**Required work**
Output only the lines below from the one containing "induction a1 generalizing s with" to the one containing "State.countPacket_keep kx2 _ _", exactly as written, both ends kept.

..........

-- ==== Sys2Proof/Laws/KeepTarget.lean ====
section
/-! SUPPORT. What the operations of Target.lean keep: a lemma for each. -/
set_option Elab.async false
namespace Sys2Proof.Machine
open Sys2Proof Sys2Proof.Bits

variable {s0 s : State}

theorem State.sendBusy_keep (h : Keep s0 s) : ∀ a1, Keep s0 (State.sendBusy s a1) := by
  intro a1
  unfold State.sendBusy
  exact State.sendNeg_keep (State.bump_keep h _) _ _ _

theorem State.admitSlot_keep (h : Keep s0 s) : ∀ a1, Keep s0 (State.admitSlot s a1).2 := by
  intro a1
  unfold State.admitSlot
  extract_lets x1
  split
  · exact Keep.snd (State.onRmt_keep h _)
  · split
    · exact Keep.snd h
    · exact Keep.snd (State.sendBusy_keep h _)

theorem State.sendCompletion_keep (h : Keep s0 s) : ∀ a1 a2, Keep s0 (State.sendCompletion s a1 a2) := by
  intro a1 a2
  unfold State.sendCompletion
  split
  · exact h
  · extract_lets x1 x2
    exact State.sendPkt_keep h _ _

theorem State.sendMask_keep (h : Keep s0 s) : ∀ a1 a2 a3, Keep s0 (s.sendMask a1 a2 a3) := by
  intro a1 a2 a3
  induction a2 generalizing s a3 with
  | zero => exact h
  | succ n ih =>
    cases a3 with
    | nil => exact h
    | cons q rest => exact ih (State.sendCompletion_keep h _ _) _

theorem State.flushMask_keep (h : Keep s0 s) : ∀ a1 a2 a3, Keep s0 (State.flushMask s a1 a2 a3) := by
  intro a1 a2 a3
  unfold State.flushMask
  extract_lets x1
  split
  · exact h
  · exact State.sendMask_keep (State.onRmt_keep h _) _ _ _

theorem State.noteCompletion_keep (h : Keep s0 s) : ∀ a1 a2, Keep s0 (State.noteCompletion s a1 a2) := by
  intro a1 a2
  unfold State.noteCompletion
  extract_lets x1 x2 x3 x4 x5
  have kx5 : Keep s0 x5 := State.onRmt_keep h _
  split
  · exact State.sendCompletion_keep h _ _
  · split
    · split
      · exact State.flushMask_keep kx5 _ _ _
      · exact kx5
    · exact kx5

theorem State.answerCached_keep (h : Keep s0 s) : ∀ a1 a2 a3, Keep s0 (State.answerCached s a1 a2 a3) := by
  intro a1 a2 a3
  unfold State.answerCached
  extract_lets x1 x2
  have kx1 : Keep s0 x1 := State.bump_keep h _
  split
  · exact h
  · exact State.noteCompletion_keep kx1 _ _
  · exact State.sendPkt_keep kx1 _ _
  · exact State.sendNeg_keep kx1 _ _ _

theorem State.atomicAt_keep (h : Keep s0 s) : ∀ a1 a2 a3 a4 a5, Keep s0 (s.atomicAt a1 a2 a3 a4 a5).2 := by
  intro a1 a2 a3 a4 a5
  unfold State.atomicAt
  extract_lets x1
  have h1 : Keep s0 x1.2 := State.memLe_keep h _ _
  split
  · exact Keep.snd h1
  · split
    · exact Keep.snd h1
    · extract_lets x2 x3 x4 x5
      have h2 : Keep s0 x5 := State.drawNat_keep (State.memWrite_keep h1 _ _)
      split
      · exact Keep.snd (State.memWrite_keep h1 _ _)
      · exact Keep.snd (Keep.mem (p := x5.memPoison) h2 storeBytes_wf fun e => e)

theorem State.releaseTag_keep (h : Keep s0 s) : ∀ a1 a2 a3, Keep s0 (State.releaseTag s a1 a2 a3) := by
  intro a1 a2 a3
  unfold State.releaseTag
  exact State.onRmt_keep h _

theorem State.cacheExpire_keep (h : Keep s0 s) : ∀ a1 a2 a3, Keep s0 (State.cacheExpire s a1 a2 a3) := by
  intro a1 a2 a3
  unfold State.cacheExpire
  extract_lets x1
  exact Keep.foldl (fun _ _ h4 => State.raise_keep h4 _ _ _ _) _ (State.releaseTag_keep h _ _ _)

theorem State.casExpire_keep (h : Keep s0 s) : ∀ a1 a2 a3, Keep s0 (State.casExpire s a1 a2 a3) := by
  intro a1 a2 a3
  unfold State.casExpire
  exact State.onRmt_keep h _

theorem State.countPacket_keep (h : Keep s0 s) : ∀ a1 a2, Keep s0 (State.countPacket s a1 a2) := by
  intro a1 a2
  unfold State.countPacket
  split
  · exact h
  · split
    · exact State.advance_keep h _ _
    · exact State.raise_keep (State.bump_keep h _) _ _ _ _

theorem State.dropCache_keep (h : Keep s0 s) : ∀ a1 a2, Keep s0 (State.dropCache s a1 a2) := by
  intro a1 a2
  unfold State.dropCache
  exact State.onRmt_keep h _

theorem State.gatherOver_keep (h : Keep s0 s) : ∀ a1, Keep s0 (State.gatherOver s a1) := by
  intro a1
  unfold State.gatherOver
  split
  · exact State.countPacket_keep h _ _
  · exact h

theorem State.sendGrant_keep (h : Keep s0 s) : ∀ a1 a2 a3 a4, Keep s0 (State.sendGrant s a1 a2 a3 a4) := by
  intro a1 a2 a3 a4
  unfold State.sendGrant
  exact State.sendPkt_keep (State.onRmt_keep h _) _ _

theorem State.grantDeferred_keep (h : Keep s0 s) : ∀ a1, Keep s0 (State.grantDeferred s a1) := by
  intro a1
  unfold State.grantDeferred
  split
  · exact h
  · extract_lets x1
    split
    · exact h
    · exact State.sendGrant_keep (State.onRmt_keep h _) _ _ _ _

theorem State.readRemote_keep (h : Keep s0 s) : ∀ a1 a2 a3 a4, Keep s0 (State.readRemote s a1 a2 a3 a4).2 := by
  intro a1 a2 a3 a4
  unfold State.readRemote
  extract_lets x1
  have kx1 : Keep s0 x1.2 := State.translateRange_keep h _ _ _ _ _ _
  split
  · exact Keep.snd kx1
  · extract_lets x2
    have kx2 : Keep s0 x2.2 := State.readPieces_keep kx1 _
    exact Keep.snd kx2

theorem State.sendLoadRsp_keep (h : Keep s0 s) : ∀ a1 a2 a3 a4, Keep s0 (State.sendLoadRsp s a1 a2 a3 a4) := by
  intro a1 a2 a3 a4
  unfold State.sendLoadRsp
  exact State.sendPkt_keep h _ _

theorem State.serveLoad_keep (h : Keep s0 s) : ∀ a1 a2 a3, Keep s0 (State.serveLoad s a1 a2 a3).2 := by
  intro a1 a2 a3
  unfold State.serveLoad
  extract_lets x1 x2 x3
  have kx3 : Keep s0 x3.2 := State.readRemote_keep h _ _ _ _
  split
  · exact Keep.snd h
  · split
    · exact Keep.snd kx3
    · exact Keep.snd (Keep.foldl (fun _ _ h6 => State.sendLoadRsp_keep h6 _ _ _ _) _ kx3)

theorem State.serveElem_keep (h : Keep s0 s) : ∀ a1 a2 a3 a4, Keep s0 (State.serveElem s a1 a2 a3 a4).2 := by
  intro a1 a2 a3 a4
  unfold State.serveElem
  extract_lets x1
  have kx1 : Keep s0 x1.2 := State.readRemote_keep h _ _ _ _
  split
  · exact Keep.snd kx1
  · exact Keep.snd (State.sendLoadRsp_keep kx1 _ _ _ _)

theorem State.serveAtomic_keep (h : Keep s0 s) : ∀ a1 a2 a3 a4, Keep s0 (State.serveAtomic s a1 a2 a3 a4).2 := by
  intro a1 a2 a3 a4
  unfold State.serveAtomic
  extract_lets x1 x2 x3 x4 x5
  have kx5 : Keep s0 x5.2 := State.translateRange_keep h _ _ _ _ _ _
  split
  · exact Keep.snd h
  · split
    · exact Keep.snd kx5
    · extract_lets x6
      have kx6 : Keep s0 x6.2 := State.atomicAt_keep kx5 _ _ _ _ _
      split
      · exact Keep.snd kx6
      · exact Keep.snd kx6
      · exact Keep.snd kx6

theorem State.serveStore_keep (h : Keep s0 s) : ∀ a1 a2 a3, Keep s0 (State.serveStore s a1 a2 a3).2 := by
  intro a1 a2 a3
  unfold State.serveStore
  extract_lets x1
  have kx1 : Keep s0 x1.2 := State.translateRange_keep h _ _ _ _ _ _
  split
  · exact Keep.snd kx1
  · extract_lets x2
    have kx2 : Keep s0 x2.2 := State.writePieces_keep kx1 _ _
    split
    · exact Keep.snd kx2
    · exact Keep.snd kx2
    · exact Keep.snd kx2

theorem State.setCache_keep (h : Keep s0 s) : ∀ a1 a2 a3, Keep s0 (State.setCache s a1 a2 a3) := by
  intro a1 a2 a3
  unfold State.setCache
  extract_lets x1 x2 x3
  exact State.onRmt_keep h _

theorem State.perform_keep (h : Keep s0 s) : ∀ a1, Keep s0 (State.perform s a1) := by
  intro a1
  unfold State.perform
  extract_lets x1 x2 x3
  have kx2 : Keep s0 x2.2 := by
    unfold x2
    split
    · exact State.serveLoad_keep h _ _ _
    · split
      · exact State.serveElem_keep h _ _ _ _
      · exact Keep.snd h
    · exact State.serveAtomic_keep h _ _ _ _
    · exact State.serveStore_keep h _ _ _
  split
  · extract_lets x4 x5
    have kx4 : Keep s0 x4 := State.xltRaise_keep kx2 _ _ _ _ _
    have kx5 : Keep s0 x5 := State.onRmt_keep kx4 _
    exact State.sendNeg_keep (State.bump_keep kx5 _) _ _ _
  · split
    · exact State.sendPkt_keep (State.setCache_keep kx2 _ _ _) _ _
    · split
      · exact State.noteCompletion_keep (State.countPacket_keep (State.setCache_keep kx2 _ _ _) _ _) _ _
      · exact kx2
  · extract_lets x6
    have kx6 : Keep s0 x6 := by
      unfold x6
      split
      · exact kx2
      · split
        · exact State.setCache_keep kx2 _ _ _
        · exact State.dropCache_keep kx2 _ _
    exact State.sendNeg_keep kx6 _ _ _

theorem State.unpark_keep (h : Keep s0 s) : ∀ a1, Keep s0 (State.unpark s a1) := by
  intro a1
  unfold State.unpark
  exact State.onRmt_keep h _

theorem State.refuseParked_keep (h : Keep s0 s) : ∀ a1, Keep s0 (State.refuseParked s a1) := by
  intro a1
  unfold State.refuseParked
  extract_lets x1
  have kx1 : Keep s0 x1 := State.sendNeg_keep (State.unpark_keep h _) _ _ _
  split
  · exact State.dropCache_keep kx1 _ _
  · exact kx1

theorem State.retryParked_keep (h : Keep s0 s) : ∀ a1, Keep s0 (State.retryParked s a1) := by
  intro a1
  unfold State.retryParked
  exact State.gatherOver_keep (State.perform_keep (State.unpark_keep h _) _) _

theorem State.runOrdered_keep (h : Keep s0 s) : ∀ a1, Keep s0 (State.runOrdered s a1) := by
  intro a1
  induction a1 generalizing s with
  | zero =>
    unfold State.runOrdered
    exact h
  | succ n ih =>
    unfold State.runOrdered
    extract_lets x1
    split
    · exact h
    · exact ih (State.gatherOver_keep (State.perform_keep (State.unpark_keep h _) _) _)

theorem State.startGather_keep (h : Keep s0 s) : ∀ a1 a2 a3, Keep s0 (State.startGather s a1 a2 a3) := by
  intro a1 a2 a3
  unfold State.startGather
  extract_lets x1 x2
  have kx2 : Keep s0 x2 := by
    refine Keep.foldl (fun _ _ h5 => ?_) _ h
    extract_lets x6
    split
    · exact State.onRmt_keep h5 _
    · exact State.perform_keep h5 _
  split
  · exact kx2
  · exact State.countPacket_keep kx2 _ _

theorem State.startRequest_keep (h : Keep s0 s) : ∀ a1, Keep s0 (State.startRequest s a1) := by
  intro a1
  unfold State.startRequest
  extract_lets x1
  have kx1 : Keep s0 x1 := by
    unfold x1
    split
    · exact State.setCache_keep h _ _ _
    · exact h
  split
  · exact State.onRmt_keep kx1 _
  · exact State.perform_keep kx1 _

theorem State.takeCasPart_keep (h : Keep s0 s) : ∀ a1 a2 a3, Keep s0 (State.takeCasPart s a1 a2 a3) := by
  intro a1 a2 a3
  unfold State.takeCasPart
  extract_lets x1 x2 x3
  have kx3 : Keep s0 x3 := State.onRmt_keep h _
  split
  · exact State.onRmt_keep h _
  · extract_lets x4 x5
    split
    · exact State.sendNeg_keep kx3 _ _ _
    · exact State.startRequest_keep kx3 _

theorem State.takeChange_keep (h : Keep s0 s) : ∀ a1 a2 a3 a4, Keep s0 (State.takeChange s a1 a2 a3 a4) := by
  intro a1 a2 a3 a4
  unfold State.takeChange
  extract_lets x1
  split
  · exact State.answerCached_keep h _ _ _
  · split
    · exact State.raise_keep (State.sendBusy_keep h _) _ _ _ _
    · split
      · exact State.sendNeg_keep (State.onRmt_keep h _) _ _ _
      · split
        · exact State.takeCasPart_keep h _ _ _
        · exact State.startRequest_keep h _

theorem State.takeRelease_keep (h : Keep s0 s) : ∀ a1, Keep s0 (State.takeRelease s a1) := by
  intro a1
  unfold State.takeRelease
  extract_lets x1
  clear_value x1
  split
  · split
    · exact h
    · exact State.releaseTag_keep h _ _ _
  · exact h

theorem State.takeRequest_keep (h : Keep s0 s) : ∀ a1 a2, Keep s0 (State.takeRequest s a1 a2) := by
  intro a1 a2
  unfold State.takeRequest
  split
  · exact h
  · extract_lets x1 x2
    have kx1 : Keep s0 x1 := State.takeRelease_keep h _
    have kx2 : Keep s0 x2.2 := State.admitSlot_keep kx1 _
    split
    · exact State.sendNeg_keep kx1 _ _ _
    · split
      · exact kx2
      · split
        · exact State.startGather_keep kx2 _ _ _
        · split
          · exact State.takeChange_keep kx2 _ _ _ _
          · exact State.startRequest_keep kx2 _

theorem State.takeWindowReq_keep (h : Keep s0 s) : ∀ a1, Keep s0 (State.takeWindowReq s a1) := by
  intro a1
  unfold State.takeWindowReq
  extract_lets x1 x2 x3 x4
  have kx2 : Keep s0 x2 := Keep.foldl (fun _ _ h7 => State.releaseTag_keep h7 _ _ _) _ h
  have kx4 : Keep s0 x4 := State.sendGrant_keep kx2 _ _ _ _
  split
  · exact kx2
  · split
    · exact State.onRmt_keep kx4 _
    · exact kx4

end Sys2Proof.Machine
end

..........

**Output below**
  induction a1 generalizing s with
  | zero =>
    unfold State.runOrdered
    exact h
  | succ n ih =>
    unfold State.runOrdered
    extract_lets x1
    split
    · exact h
    · exact ih (State.gatherOver_keep (State.perform_keep (State.unpark_keep h _) _) _)

theorem State.startGather_keep (h : Keep s0 s) : ∀ a1 a2 a3, Keep s0 (State.startGather s a1 a2 a3) := by
  intro a1 a2 a3
  unfold State.startGather
  extract_lets x1 x2
  have kx2 : Keep s0 x2 := by
    refine Keep.foldl (fun _ _ h5 => ?_) _ h
    extract_lets x6
    split
    · exact State.onRmt_keep h5 _
    · exact State.perform_keep h5 _
  split
  · exact kx2
  · exact State.countPacket_keep kx2 _ _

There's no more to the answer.